Anyway, just venting on how my good intentions are getting me and little Dolly no-where!


----------



## LittleGemma (Apr 1, 2012)

Ugh. It is beyond frustrating when people just think you're a "fanatic." They can be too ignorant and stubborn to do the research for themselves. I left my Chihuahua that I grew up with with my dad when I left the country, and left him a STRICT diet for her. I'm grateful that he really follows it. He's concerned for her health as much as I always was and still am now that I've sort of informed him about what's good and what's bad for her. I hope your parents can come to the same understanding soon! It is heartbreaking when you see owners doing something wrong for their pets, and you try to help them correct it, but they completely ignore you and don't value your advice.


----------



## LBChi (Mar 12, 2012)

It's very frustrating, my family thinks I'm a fantic. My brothers dog only eats cat food, and my moms dog eats dog chow. I showed my mom the dog food advisor site and showed her how bad it is for her. The dog is 100 pounder and she doesn't want to spend the money on the better food. What do you do? 
They also say that I torture my dogs when I dress them up. Go figure.


----------



## jesuschick (Dec 5, 2010)

It is sad.

I fed IAMS because I believed that it was one of the best foods that I could feed. I am big enough a person (and heartbroken enough) to admit that I was WRONG!!
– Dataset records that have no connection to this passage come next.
-- ==== Sys2Proof/Machine/Dict.lean ====
section
/-!
DEFINITION. What one row of a dictionary table says (R41, R42, Tables 2-1 and 2-2): the type, access token, level,
privileges, default, stated range and owner of an entry. The rows themselves stand in Machine/DictTable.lean, which is
generated from the chapters' tables.
-/

namespace Sys2Proof.Machine

/-- Entry types (Table 2-1). `blob n` declares a length of `n` bytes; a STREAM entry is its twelve rows. -/
inductive EntryType where
  | bool | u8 | u16 | u32 | i32 | f32 | enum | bits32 | u64 | blob (len : Nat)
deriving DecidableEq, Repr

/-- Access tokens (Table 2-2). -/
inductive AccessToken where
  | const | ro | rw | wo | rws | rwb
deriving DecidableEq, Repr

/-- The function that owns an entry, for RWB and for the staging exception of R37. -/
inductive EntryOwner where
  | none | run | hamper | slot | fusion | planning | job | port | guest | ring
deriving DecidableEq, Repr

/-- An entry's default: a number, or a rule over the entry's place in its block. -/
inductive Default where
  | const (v : Nat)
  /-- 0x9E37_79B9 XOR n (LFSR_SEED_n). -/
  | seed
  /-- (1 << (11 + i)) OR (1 << (23 + i)) (MAP_MASK_i). -/
  | mapMask
  /-- 800, 700, 620 (VF_MV_DIV2 to DIV4). -/
  | vfMv
  /-- Table 8-12 (PART_0 to PART_7). -/
  | part
  /-- Table 8-4 (a port's CLASS). -/
  | portClass
  /-- Table 8-4 (a port's READ_ALLOWANCE). -/
  | portAllow
  /-- 0xFF for the cores' ports, 0 for the others (CACHE_PARTITION). -/
  | portPart
  /-- 0x40 + i (VR_ADDR_i). -/
  | vrAddr
  /-- Table 14-2 (a lane group's ROLE). -/
  | role
deriving DecidableEq, Repr

/-- An entry's stated range. -/
inductive Range where
  | any
  | span (lo hi : Nat)
  /-- `lo` to `hi`, a multiple of `m`. -/
  | multiple (lo hi m : Nat)
  | oneOf (l : List Nat)
  /-- The bits that are not reserved. -/
  | bits (mask : Nat)
  /-- 0, or `lo` to `hi`. -/
  | zeroOr (lo hi : Nat)
  /-- A power of two from `lo` to `hi`. -/
  | pow2 (lo hi : Nat)
  /-- binary32 bounds, given as their bits; both bounds are zero or positive. -/
  | f32 (lo hi : Nat)
  | i32 (lo hi : Int)
deriving DecidableEq, Repr

/-- One row of a dictionary table: `nIdx` consecutive indices from `idx`, and at each of them `nSub` subindices from
`sub`, `stride` apart. -/
structure EntrySpec where
  idx : Nat
  nIdx : Nat
  sub : Nat
  nSub : Nat
  stride : Nat
  type : EntryType
  access : AccessToken
  expert : Bool
  /-- read privilege: levels P0 to this one may read (R42). -/
  rd : Nat
  /-- write privilege. -/
  wr : Nat
  dflt : Default
  range : Range
  /-- marked with a dagger: owned by a unit outside the register fabric's clock domain (R56). -/
  cross : Bool
  owner : EntryOwner
  /-- staged under R37. -/
  staged : Bool
  /-- read-only and kept at a chip warm restart (R43). -/
  kept : Bool
deriving DecidableEq, Repr

/-- The row covers index:subindex. -/
def EntrySpec.covers (e : EntrySpec) (index subindex : Nat) : Bool :=
  e.idx ≤ index && index < e.idx + e.nIdx && e.sub ≤ subindex &&
    (subindex - e.sub) % e.stride == 0 && (subindex - e.sub) / e.stride < e.nSub

/-- Default role of lane group `g` (Table 14-2): UNUSED 0, CHIP_LINK 1, ETH_25G 2, PCIE_HOST 3. -/
def defaultRole (g : Nat) : Nat :=
  if g = 4 ∨ g = 5 then 3 else if g = 10 then 2 else if g = 11 then 0 else 1

/-- Default class of master port `p` (Table 8-4): RT 0, PT 1, BE 2, MG 3. -/
def defaultPortClass (p : Nat) : Nat :=
  if p ≤ 64 then 1 else if p ≤ 69 then 0 else if p ≤ 71 then 2 else if p ≤ 75 then 1
  else if p = 76 then 2 else 3

/-- Default read allowance of master port `p` (Table 8-4). -/
def defaultPortAllowance (p : Nat) : Nat :=
  if p < 64 then 192 else
  match p - 64 with
  | 0 => 1024 | 1 => 256 | 2 => 512 | 3 => 64 | 4 => 32 | 5 => 32 | 6 => 256 | 7 => 512
  | 8 => 192 | 9 => 192 | 10 => 192 | 11 => 192 | 12 => 256 | 13 => 64 | _ => 320

/-- The port whose block an index and subindex of Table 8-11 belong to. -/
def portOf (index subindex : Nat) : Nat := 16 * (index - 0x4210) + subindex / 16

/-- The default of the entry index:subindex of row `e` (R43). -/
def EntrySpec.default (e : EntrySpec) (index subindex : Nat) : Nat :=
  let i := (subindex - e.sub) / e.stride
  match e.dflt with
  | .const v => v
  | .seed => Nat.xor 0x9E3779B9 i
  | .mapMask => 2 ^ (11 + i) + 2 ^ (23 + i)
  | .vfMv => if i = 0 then 800 else if i = 1 then 700 else 620
  | .part => if i = 0 then 0x800007FF else if i = 1 then 0xC0007800 else if i = 2 then 0xC0008000 else 0
  | .portClass => defaultPortClass (portOf index subindex)
  | .portAllow => defaultPortAllowance (portOf index subindex)
  | .portPart => if portOf index subindex < 64 then 0xFF else 0
  | .vrAddr => 0x40 + i
  | .role => defaultRole (index - e.idx)

/-- The width of a value that is not a BLOB, in bytes. -/
def EntryType.bytes : EntryType → Nat
  | .bool => 1 | .u8 => 1 | .u16 => 2 | .u32 => 4 | .i32 => 4 | .f32 => 4 | .enum => 4 | .bits32 => 4
  | .u64 => 8 | .blob n => n

/-- The largest value of the type, as an unsigned number (Table 2-1). -/
def EntryType.top : EntryType → Nat
  | .bool => 1 | .u8 => 0xFF | .u16 => 0xFFFF | .u64 => 0xFFFFFFFFFFFFFFFF | _ => 0xFFFFFFFF

/-- The entry needs the mailbox: it is wider than one mapped word (R9, R55). -/
def EntryType.wide : EntryType → Bool
  | .u64 => true | .blob _ => true | _ => false

/-- A 32-bit word read as two's complement. -/
def toI32 (v : Nat) : Int := if v < 2 ^ 31 then (v : Int) else (v : Int) - 2 ^ 32

/-- A number stored as a 32-bit two's complement word. -/
def ofI32 (i : Int) : Nat := (i % 2 ^ 32).toNat

/-- A binary32 word that is a NaN or an infinity (Table 2-1 refuses both on write). -/
def f32NotFinite (v : Nat) : Bool := v / 2 ^ 23 % 256 == 255

/-- The value has a reserved bit set (R47: answered with 0x0108 whatever else is wrong with it). -/
def Range.reservedSet (r : Range) (v : Nat) : Bool :=
  match r with
  | .bits mask => Nat.land v mask != v
  | _ => false

/-- The value lies inside the stated range. -/
def Range.holds (r : Range) (v : Nat) : Bool :=
  match r with
  | .any => true
  | .span lo hi => lo ≤ v && v ≤ hi
  | .multiple lo hi m => lo ≤ v && v ≤ hi && v % m == 0
  | .oneOf l => l.contains v
  | .bits _ => true
  | .zeroOr lo hi => v == 0 || (lo ≤ v && v ≤ hi)
  | .pow2 lo hi => lo ≤ v && v ≤ hi && v == 2 ^ Nat.log2 v
  | .f32 lo hi => (lo ≤ v && v ≤ hi) || (lo == 0 && v == 2 ^ 31)
  | .i32 lo hi => lo ≤ toI32 v && toI32 v ≤ hi

end Sys2Proof.Machine
end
It is most frustrating when people become informed but either get defensive, are so far in denial that they think that what they are doing is right or continue caring for their dogs in a poor way. 

Some people are willing to sacrifice their pet's health. It astounds me. 

I am grateful that I became informed. My girl's health and lives will be better as a result.


----------



## Christabelle (Dec 21, 2011)

I can't tell you how many times I have heard, my vet says PURINA is the
only dog food that had no recalls, so it's all I feed. I've heard that from
several people. Not sure if it's the same source locally or what. 

:foxes15:


----------



## 20887 (Mar 16, 2011)

My family is the same way. My dad has fed every dog we have had NutriMax food, and when I try to get him to switch he just says its a good food. sigh...


----------